Go through the lines below and copy each one that holds the string "capturable".
------
-- ==== Sys2Proof/Machine/Vcfg.lean ====
section
/-! DEFINITION. Setting VL and VTYPE, loop contexts and strip prefetch (VCFG, R198 to R204, R387 to R390). -/

namespace Sys2Proof.Machine
open Sys2Proof

/-! ## vsetl, vloop, vslip -/

/-- The effect of vsetl (R198): VTYPE, then VL as the lesser of a and VLMAX, VSTART 0. -/
def setShape (s : State) (vt : BitVec 8) (a : Dword) : State :=
  s.updMe (fun t => { (t.setVtype vt).setVl a.toNat with vstart := 0 })

/-- vsetl (R198). -/
def execVsetl (d a : Reg) (vt : BitVec 8) (s : State) : Out :=
  let t := setShape s vt (s.x a)
  .next (t.setX d (t.me.vl.zeroExtend 64)).advance
/-- vsetlx (R198): a vtype with bit 7, or with ALT at EW 32 or 64, takes ILLEGAL_INSTRUCTION. -/
def execVsetlx (d a b : Reg) (s : State) : Out :=
  let vt := low 8 (s.x b)
  let t := setShape s vt (s.x a)
  checked (if vt.getLsbD 7 || (vt.getLsbD 2 && vt.getLsbD 1) then some (illegal (wVsetlx d a b)) else none)
    (t.setX d (t.me.vl.zeroExtend 64)).advance s
/-- vloop (R200): a captured body ends with it. -/
def execVloop (a : Reg) (vt : BitVec 8) (s : State) : Out :=
  .next ((setShape s vt (s.x a)).updMe (fun t => { t with replay := none })).advance
/-- vslip (R199). -/
def execVslip (a : Reg) (s : State) : Out := .next (vdone (s.updMe (fun t => { t with vslip := low 3 (s.x a) })))

/-! ## Strip prefetch (R388, R389) -/

/-- The words of an element that a stream's fetch reads, for the strand whose declaration it is: those that the core itself has
written, else what their homes have. -/
def fetchWords (k : Nat) (ea : Dword) (n : Nat) : M (List (Nat × Word)) := do
  let s ← get
  let c := agentCtx k (s.strand k).e.asid
  let t ← translate c (winOff ea) .read ea 0
  match t with
  | .glob pa .n => do
    homeFree c pa ea 0
    let s ← get
    let ws := upFrom (pa / 4) ((n + 3) / 4)
    if ws.any (wordPoisoned s) then trapM .memPoison ea 0
    else pure (ws.map (fun w => (w, if ownWord s (coreOf k) w then (nearVal s (coreOf k) w).getD 0 else curVal s w)))
  | _ => trapM .classViolation ea 0

/-- The strip buffer holds element j of stream i of strand k (R388). -/
def stripHolds (s : State) (k i j : Nat) (bytes : Nat) : Bool :=
  let ws := s.strip.filter (fun e => e.strand == k && e.stream == i && decide (j ≤ e.last) && decide (e.first ≤ j))
  decide ((bytes + 3) / 4 ≤ ws.length)
/-- Fetch the elements from j on of a stream, n of them, but for those that the buffer holds; the first fault stops the stream and
raises nothing, and a wait has it go on later. -/
def fetchStream (k i : Nat) (b : Stream) : Nat → Nat → State → State
  | 0, _, s => s
  | n + 1, j, s =>
    let ea := b.base + BitVec.ofNat 64 (j * b.bytes)
    if stripHolds s k i j b.bytes then fetchStream k i b n (j + 1) s
    else if winCode ea ≠ 0 ∨ ea.toNat ≥ 2 ^ 52 ∨ ea.toNat % b.bytes ≠ 0 then s
    else
      match fetchWords k ea b.bytes s with
      | .ok ws s' =>
        let first (w : Nat) : Nat := ((s'.strip.find? (fun e => e.strand == k && e.stream == i && e.word == w)).map (·.first)).getD j
        fetchStream k i b n (j + 1) { s' with
          strip := s'.strip.filter (fun e => !(e.strand == k && e.stream == i && ws.any (fun p => p.1 == e.word))) ++
                   ws.map (fun p => ⟨k, i, p.1, first p.1, j, p.2⟩) }
      | .error .wait s' => (keepRequests s s').upd k (fun t => { t with decl := t.decl.map (fun d => { d with due := true }) })
      | .error (.trap _) s' => keepRequests s s'

/-- The engines fetch for the declaration of strand k (R388): elements e to min(AVL, e + DEPTH × VLMAX) − 1 of each stream,
as many as its share holds; elements below e leave the buffer. -/
def prefetch (s : State) (k : Nat) : State :=
  match (s.strand k).decl with
  | none => s
  | some d =>
    let s := { s with strip := s.strip.filter (fun e => !(e.strand == k && decide (e.last < d.pos))) }
    let s := s.upd k (fun t => { t with decl := some { d with due := false } })
    ((List.range d.streams.length).zip d.streams).foldl (fun s p =>
      let share := 32768 / d.streams.length / p.2.bytes
      let hi := min (min d.avl (d.pos + d.depth * vlmaxOf (s.strand k).vtype)) (d.pos + share)
      fetchStream k p.1 p.2 (hi - d.pos) d.pos s) s

/-- The fetches that wait go on (R388). -/
def prefetchSweep (s : State) : State :=
  (s.strands.filter (fun p => p.2.decl.any (·.due))).foldl (fun s p => prefetch s p.1) s

/-- The declaration of a strand is removed with its buffer (R387, R390). -/
def undeclare (s : State) (k : Nat) : State :=
  { s.upd k (fun t => { t with decl := none }) with strip := s.strip.filter (fun e => e.strand != k) }

/-- A declaration from its 64 bytes as a number (R387); none has the effect of vundecl. -/
def declOf (n : Nat) : Option Decl :=
  let f (off len : Nat) : Nat := n / 2 ^ (8 * off) % 2 ^ (8 * len)
  let nstr := f 8 1
  let streams := (List.range 4).map (fun i => (f (0x10 + 8 * i) 8, f (0x30 + i) 1))
  if f 0x0A 6 = 0 ∧ f 0x34 12 = 0 ∧ 1 ≤ nstr ∧ nstr ≤ 4 ∧ 1 ≤ f 9 1 ∧ f 9 1 ≤ 4 ∧
      streams.all (fun p => decide (p.2 ≤ 3) && decide (p.1 < 2 ^ 56)) then
    some { avl := f 0 8, depth := f 9 1, pos := 0
           streams := (streams.take nstr).map (fun p => { base := BitVec.ofNat 64 p.1, bytes := 2 ^ p.2 }) }
  else none

/-- vdecl (R204, R387). -/
def execVdecl (a : Reg) (s : State) : Out :=
  runInstr (do
    let s ← get
    let ws ← collectM (List.range 8) (fun i => loadN s.ctx (s.x a + BitVec.ofNat 64 (8 * i)) 8 0 0)
    modify (fun s =>
      let s := undeclare s s.key
      match declOf (packElems 64 ws) with
      | none => s
      | some d => prefetch (s.updMe (fun t => { t with decl := some d })) s.key)
    modify (·.advance)) s
/-- vundecl (R204, R387). -/
def execVundecl (s : State) : Out := .next (undeclare s s.key).advance

/-! ## Loop contexts -/

/-- A word may stand in a captured body (R203): majors 0x19 to 0x23, 0x29, 0x2A and 0x2C, or vbreak. -/
def capturable (w : Word) : Bool :=
  let m := (w.extractLsb' 26 6 : BitVec 6).toNat
  (decide (0x19 ≤ m) && decide (m ≤ 0x23)) || m == 0x29 || m == 0x2A || m == 0x2C ||
    (m == 0x18 && (w.extractLsb' 8 3 : BitVec 3) == 4)

/-- The words from an address on that the strand's instruction cache holds (R101), all of them or none. -/
def cachedWords (s : State) (k : Nat) (start : Dword) (n : Nat) : Option (List Word) :=
  (List.range n).foldr (fun i r =>
    let va := (start + BitVec.ofNat 64 (4 * i)).toNat
    match r, tlbFind s (coreOf k) (s.strand k).e.asid va with
    | some l, some t => (sfind s.icache (ckey (coreOf k) ((t.pbase + (va - t.vbase)) / 4))).map (· :: l)
    | _, _ => none) (some [])

/-- The sequencer captures a body of n words when it may (R203). -/
def capture (s : State) (start : Dword) (n : Nat) : State :=
  if s.me.replay.isSome || decide (31 < n) then s
  else
    match cachedWords s s.key start n with
    | some l => if l.all capturable then s.updMe (fun t => { t with replay := some ⟨start, l⟩ }) else s
    | none => s

/-- Lower the trip count and advance the pointers of a loop context (R201). -/
def stepLoop (s : State) (np a n : Nat) : State :=
  let s := s.setX (BitVec.ofNat 5 a) (s.x (BitVec.ofNat 5 a) - BitVec.ofNat 64 n)
  (upFrom 1 np).foldl (fun s j =>
    s.setX (BitVec.ofNat 5 (a + j)) (s.x (BitVec.ofNat 5 (a + j)) + BitVec.ofNat 64 (n * s.ew / 8))) s

/-- vlend (R201); the position of a declaration moves on (R388). -/
def execVlend (np a len : Reg) (s : State) : Out :=
  let n := min s.vl (s.x a).toNat
  let t := (stepLoop s np.toNat a.toNat n).updMe (fun t => { t with vstart := 0, stripD := false })
  let t := t.updMe (fun p => { p with loopClosed := t.x a == 0 })
  let t := t.updMe (fun p => { p with decl := p.decl.map (fun d => { d with pos := d.pos + n }) })
  let start := s.pc - 4 * (BitVec.ofNat 64 (len.toNat + 1))
  .next (if t.x a ≠ 0 then
      jumpTo (prefetch (capture (t.updMe (·.setVl (t.x a).toNat)) start (len.toNat + 1)) s.key) start (wVlend np a len)
    else (prefetch (t.updMe (fun p => { p with replay := none })) s.key).advance)

/-- vbreak (R202). -/
def execVbreak (a off : Reg) (s : State) : Out :=
  .next (if s.x a ≠ 0 then
      jumpTo (s.updMe (fun t => { t with replay := none })) (s.pc + 4 * (BitVec.ofNat 64 (off.toNat + 1))) (wVbreak a off)
    else s.advance)

end Sys2Proof.Machine
end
------
▶ Exercise solution:
def capturable (w : Word) : Bool :=
    | some l => if l.all capturable then s.updMe (fun t => { t with replay := some ⟨start, l⟩ }) else s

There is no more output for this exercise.